Tally up the lines below containing the string "words", then write the number alone.

Records drawn from a dataset:
----------

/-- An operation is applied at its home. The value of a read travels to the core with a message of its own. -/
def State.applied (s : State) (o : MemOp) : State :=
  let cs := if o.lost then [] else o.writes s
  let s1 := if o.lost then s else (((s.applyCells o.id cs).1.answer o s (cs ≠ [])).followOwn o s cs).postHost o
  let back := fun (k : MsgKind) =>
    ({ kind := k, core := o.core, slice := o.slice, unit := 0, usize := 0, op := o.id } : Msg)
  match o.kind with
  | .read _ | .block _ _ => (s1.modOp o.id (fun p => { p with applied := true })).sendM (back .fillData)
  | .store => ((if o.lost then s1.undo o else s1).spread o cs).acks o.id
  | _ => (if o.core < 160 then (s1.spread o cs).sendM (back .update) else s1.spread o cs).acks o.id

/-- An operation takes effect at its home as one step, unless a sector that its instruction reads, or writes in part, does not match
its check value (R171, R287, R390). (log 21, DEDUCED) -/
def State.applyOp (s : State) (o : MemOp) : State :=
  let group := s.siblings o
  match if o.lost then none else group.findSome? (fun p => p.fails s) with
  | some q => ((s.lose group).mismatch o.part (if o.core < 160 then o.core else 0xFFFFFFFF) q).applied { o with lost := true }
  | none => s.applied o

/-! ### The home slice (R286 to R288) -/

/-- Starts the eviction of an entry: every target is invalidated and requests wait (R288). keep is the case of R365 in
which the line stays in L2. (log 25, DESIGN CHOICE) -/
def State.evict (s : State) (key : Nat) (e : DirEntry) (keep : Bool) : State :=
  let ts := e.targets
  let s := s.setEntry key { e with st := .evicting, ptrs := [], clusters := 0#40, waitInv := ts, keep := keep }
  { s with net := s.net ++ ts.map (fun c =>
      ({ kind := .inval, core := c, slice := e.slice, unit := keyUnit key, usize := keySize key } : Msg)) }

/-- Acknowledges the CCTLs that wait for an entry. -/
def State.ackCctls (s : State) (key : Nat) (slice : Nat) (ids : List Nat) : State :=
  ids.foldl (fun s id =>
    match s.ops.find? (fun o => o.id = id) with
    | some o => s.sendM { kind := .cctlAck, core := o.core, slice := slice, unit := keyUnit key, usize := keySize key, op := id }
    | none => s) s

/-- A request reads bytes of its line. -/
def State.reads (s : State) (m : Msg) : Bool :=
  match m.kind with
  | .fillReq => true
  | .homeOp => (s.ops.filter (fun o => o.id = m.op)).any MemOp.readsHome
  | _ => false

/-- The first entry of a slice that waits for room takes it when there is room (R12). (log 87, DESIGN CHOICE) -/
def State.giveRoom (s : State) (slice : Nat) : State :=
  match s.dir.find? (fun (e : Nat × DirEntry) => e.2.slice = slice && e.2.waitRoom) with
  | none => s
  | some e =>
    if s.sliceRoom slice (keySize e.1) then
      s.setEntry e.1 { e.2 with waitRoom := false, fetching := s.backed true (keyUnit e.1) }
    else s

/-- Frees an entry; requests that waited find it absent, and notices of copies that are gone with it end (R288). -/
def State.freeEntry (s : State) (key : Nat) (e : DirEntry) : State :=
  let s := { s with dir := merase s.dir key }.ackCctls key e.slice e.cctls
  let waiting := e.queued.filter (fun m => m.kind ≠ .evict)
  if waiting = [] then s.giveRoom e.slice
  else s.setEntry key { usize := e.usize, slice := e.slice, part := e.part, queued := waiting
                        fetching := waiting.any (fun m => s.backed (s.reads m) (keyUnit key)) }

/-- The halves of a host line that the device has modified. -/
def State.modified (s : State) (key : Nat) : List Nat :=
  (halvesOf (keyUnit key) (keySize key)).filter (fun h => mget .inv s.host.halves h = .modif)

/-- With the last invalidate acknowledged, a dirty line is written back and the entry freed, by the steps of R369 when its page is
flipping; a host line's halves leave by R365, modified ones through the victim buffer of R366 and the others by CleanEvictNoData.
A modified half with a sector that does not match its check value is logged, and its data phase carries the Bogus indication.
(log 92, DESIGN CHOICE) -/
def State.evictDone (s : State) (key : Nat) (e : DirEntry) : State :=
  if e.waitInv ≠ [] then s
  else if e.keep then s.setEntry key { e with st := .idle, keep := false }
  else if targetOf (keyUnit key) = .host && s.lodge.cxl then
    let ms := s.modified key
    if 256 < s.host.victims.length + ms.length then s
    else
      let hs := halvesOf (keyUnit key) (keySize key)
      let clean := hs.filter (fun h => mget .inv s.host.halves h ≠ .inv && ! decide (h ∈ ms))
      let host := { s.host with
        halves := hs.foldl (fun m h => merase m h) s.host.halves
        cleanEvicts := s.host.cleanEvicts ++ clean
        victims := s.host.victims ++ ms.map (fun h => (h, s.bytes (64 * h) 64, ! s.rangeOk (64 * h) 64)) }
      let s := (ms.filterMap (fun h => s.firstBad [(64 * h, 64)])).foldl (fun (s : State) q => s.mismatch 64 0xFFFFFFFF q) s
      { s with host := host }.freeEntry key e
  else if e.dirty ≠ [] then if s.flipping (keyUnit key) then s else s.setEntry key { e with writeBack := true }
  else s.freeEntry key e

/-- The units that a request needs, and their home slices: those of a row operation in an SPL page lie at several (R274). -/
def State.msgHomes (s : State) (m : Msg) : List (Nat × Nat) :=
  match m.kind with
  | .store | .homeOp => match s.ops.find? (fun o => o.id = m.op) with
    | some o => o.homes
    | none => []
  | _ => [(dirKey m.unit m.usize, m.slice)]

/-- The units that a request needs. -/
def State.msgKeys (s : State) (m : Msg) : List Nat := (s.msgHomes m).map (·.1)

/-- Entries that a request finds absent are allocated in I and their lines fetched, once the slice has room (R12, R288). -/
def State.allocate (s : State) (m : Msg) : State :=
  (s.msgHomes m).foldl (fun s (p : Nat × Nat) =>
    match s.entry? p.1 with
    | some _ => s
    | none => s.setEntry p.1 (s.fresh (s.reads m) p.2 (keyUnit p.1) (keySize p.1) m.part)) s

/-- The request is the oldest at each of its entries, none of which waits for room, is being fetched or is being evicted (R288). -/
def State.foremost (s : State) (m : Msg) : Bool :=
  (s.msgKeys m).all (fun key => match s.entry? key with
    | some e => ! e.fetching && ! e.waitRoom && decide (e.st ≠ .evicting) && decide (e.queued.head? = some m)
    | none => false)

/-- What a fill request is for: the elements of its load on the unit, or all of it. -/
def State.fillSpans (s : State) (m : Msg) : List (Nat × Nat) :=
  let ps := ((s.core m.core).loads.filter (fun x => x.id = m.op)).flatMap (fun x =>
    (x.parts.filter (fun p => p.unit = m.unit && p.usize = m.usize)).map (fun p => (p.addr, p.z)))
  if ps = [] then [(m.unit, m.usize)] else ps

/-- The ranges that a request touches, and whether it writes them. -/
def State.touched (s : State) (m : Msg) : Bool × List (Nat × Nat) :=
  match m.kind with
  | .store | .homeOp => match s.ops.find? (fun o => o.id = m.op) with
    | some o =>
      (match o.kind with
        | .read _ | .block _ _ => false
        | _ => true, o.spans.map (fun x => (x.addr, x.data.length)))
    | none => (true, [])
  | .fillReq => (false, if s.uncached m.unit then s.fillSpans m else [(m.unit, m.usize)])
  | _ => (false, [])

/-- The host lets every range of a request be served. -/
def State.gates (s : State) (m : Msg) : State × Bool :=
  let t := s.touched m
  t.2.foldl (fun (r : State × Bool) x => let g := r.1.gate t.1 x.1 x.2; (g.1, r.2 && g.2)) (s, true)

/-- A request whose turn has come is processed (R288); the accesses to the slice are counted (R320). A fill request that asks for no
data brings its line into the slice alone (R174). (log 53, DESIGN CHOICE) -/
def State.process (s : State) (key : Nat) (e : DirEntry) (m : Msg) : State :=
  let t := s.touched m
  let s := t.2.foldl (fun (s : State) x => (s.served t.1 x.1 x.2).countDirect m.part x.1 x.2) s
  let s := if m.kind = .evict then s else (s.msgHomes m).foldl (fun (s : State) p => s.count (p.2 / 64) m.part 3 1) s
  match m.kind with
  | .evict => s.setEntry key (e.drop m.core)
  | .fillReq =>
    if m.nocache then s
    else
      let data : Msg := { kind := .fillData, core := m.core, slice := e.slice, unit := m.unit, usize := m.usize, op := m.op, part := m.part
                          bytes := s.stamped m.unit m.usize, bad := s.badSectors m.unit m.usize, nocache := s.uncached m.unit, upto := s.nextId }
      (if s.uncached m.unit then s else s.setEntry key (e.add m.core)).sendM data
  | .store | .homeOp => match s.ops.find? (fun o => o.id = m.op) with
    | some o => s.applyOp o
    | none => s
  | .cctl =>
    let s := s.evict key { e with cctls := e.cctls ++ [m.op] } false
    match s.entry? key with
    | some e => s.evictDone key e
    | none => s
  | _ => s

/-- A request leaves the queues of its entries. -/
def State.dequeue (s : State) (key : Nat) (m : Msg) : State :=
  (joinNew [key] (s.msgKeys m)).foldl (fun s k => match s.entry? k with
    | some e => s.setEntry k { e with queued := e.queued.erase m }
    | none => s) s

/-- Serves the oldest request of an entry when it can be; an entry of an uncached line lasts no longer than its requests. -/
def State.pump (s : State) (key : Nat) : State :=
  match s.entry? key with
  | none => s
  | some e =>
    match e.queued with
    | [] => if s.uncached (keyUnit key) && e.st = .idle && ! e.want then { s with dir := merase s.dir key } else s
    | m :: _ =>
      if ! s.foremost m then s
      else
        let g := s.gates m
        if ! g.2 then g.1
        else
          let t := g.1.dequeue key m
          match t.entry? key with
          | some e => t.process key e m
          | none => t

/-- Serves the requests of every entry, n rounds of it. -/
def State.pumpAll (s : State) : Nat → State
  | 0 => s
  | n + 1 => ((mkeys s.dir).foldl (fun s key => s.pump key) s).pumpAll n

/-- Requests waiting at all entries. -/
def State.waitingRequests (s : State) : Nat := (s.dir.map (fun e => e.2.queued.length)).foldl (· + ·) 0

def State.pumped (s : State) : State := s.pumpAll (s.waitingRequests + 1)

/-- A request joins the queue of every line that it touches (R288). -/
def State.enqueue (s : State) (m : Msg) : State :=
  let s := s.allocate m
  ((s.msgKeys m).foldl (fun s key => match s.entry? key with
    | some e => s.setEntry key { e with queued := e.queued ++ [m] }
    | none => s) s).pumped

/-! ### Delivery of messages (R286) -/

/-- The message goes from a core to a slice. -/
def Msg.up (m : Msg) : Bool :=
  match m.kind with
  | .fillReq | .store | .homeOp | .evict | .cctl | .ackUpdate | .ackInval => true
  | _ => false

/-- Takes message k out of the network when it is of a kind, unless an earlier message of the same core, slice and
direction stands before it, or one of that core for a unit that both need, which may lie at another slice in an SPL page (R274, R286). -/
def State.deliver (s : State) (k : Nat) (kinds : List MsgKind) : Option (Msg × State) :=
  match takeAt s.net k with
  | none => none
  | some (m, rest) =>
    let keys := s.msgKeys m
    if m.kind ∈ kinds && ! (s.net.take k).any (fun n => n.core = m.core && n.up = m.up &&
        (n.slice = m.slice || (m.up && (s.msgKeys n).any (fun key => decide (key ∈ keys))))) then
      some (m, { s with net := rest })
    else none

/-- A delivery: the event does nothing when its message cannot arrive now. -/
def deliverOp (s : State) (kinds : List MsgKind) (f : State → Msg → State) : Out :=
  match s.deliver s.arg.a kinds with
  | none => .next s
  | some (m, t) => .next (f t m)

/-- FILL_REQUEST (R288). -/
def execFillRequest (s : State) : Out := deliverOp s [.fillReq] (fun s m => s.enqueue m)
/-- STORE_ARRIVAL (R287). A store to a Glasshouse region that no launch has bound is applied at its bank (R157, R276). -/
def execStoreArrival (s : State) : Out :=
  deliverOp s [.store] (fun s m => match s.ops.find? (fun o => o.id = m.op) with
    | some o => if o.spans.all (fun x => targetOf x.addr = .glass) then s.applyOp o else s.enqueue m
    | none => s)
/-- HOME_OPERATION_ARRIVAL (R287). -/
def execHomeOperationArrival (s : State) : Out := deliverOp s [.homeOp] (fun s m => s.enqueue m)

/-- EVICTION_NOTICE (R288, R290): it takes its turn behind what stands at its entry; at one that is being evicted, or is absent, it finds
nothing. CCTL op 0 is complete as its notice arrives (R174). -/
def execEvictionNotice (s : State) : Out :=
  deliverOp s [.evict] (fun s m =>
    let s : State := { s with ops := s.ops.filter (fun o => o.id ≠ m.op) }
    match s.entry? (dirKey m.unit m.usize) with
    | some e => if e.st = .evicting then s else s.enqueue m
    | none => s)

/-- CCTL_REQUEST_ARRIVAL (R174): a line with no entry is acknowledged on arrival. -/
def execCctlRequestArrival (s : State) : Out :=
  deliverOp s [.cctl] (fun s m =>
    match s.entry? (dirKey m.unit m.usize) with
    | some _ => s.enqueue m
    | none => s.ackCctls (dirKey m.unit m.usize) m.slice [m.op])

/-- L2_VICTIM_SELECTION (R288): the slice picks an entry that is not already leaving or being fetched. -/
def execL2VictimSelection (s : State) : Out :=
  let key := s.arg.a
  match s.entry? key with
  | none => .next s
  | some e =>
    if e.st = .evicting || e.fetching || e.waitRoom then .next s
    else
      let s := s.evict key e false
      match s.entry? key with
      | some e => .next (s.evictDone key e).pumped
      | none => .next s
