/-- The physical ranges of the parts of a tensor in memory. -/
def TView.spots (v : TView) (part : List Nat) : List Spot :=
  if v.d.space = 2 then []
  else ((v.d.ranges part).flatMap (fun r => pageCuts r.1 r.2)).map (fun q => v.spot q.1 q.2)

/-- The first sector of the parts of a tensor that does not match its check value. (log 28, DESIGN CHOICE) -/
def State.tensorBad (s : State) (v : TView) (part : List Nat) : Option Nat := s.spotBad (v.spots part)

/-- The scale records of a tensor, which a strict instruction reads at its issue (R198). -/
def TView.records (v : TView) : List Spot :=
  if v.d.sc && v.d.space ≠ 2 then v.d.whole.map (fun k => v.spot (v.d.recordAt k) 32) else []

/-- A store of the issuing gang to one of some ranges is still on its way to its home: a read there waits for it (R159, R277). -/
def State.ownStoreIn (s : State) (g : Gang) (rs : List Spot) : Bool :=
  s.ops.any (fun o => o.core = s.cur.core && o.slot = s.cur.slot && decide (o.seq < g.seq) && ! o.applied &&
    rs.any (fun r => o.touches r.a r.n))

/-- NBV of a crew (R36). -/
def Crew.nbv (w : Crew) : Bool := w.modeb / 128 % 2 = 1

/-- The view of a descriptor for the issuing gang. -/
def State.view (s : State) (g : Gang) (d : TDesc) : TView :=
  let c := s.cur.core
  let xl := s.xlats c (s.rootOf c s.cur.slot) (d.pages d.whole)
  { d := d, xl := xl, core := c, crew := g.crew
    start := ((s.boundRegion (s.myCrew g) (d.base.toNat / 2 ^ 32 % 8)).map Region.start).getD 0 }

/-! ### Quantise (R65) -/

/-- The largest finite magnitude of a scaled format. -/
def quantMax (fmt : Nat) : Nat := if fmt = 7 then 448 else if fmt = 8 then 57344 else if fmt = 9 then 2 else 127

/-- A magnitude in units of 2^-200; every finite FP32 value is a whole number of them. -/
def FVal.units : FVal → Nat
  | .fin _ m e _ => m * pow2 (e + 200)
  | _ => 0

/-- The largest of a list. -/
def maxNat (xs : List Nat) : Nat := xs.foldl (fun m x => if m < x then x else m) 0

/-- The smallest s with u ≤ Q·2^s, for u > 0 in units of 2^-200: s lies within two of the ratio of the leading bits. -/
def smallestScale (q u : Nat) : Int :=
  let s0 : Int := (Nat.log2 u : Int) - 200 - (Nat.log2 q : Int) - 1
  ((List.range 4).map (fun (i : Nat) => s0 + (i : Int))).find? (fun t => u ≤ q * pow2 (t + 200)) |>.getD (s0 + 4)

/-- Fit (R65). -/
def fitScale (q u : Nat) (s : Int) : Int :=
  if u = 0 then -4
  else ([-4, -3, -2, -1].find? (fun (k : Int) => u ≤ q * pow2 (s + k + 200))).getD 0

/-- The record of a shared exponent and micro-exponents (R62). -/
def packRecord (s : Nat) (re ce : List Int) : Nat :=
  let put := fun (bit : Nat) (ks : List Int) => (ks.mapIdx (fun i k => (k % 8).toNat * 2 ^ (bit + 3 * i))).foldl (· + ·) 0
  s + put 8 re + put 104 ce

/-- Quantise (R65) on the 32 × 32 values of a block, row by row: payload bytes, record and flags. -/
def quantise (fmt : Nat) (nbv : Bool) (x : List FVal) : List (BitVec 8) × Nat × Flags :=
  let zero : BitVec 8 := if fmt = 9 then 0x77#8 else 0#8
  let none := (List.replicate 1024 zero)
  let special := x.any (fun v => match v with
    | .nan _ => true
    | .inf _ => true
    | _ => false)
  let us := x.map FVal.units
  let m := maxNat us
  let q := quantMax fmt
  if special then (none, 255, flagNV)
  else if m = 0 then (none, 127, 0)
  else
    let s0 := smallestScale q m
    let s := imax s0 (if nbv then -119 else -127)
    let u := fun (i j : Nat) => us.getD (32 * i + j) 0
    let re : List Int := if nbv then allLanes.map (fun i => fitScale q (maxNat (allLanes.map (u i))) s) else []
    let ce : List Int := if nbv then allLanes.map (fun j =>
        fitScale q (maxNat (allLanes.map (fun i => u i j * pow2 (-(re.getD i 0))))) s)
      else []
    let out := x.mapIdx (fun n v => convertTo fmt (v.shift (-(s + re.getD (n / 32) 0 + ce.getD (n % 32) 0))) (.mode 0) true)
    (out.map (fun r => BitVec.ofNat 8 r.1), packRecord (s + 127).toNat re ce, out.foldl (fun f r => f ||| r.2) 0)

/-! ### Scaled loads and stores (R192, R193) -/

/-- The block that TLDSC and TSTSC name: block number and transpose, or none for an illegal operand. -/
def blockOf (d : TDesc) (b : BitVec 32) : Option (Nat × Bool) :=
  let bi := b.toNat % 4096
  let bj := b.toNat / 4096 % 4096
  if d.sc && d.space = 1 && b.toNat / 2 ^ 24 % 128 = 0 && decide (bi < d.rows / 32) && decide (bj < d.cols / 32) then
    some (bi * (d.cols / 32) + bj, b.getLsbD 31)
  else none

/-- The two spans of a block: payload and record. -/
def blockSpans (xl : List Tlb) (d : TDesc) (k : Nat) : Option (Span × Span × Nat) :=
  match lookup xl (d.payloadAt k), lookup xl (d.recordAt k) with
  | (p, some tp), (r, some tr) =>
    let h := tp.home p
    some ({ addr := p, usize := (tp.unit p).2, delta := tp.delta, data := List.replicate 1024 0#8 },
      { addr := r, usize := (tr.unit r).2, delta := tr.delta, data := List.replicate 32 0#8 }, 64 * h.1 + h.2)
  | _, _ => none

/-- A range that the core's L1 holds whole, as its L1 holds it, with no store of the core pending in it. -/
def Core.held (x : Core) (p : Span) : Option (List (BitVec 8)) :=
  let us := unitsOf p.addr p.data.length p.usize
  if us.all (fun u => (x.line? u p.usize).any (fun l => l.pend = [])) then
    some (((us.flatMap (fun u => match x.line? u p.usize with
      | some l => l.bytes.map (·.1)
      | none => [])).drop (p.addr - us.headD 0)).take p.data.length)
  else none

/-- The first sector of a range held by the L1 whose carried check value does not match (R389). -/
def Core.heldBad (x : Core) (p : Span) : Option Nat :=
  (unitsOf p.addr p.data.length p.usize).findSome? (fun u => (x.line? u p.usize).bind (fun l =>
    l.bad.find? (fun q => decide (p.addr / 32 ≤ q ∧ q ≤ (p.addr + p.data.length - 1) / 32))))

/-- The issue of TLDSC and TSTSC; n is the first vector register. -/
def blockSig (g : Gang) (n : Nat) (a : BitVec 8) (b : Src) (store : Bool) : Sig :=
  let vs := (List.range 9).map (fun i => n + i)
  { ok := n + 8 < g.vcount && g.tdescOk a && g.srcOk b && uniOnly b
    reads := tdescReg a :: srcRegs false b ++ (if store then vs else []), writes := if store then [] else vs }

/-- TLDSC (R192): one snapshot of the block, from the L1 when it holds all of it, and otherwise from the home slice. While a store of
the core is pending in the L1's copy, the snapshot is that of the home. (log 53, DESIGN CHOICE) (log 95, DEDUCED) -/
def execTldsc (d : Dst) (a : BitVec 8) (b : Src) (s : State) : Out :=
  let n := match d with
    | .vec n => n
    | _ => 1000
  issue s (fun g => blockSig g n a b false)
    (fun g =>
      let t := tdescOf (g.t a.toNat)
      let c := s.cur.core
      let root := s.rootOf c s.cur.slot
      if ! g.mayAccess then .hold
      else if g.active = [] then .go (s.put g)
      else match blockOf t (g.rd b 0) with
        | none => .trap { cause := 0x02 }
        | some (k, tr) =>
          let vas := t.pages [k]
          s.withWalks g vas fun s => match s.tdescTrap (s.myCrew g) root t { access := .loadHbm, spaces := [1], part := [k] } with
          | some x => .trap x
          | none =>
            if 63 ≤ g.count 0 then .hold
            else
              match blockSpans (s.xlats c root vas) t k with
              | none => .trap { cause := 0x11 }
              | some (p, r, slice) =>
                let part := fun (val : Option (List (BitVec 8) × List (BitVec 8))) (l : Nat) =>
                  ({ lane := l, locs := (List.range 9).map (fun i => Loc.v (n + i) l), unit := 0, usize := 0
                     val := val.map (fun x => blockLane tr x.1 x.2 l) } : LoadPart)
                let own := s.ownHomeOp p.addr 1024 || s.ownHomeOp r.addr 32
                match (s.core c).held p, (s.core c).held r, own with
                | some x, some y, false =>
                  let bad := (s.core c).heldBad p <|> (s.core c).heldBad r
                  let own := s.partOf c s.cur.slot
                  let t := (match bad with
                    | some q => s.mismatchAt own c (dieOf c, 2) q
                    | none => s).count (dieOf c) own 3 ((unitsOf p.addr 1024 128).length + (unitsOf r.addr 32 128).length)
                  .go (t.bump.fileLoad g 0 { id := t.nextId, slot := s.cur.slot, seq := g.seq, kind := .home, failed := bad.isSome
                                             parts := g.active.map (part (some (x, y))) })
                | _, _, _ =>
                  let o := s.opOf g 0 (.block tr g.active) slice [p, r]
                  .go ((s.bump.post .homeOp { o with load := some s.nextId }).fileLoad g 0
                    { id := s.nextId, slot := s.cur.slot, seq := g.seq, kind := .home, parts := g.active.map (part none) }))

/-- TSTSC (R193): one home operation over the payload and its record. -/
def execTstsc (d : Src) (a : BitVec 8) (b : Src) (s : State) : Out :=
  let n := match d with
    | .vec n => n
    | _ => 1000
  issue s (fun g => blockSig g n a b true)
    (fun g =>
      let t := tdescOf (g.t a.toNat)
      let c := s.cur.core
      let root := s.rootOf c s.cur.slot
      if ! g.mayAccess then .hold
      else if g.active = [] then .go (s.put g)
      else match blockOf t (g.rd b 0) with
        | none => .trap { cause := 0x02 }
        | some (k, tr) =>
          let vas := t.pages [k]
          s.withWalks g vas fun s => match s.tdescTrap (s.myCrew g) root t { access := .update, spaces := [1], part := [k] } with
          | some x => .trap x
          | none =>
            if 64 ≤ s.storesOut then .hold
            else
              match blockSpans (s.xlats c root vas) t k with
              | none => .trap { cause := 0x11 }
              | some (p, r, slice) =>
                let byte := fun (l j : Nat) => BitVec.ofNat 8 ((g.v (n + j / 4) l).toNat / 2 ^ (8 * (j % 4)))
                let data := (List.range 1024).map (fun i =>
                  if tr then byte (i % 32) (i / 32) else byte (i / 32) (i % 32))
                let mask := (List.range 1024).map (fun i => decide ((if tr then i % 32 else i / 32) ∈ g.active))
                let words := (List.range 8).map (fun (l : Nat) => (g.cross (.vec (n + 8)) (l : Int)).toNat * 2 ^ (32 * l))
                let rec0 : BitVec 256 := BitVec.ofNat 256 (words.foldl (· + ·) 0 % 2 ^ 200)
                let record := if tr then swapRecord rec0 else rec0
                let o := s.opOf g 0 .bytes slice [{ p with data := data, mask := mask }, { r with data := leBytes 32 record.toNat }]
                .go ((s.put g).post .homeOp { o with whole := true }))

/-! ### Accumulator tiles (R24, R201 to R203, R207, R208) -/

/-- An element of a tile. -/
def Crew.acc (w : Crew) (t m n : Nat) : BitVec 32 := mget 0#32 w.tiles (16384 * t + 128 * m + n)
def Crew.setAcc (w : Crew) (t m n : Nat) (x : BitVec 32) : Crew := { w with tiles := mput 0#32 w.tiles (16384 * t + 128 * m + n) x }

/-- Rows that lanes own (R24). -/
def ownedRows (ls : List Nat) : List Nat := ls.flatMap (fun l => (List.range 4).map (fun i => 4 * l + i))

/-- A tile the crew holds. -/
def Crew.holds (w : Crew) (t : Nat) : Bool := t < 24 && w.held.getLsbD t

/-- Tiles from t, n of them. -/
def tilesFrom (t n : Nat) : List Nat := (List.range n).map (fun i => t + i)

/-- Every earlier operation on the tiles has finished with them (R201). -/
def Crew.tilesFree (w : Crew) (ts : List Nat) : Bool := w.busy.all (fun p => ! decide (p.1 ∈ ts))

----------

Response box:
2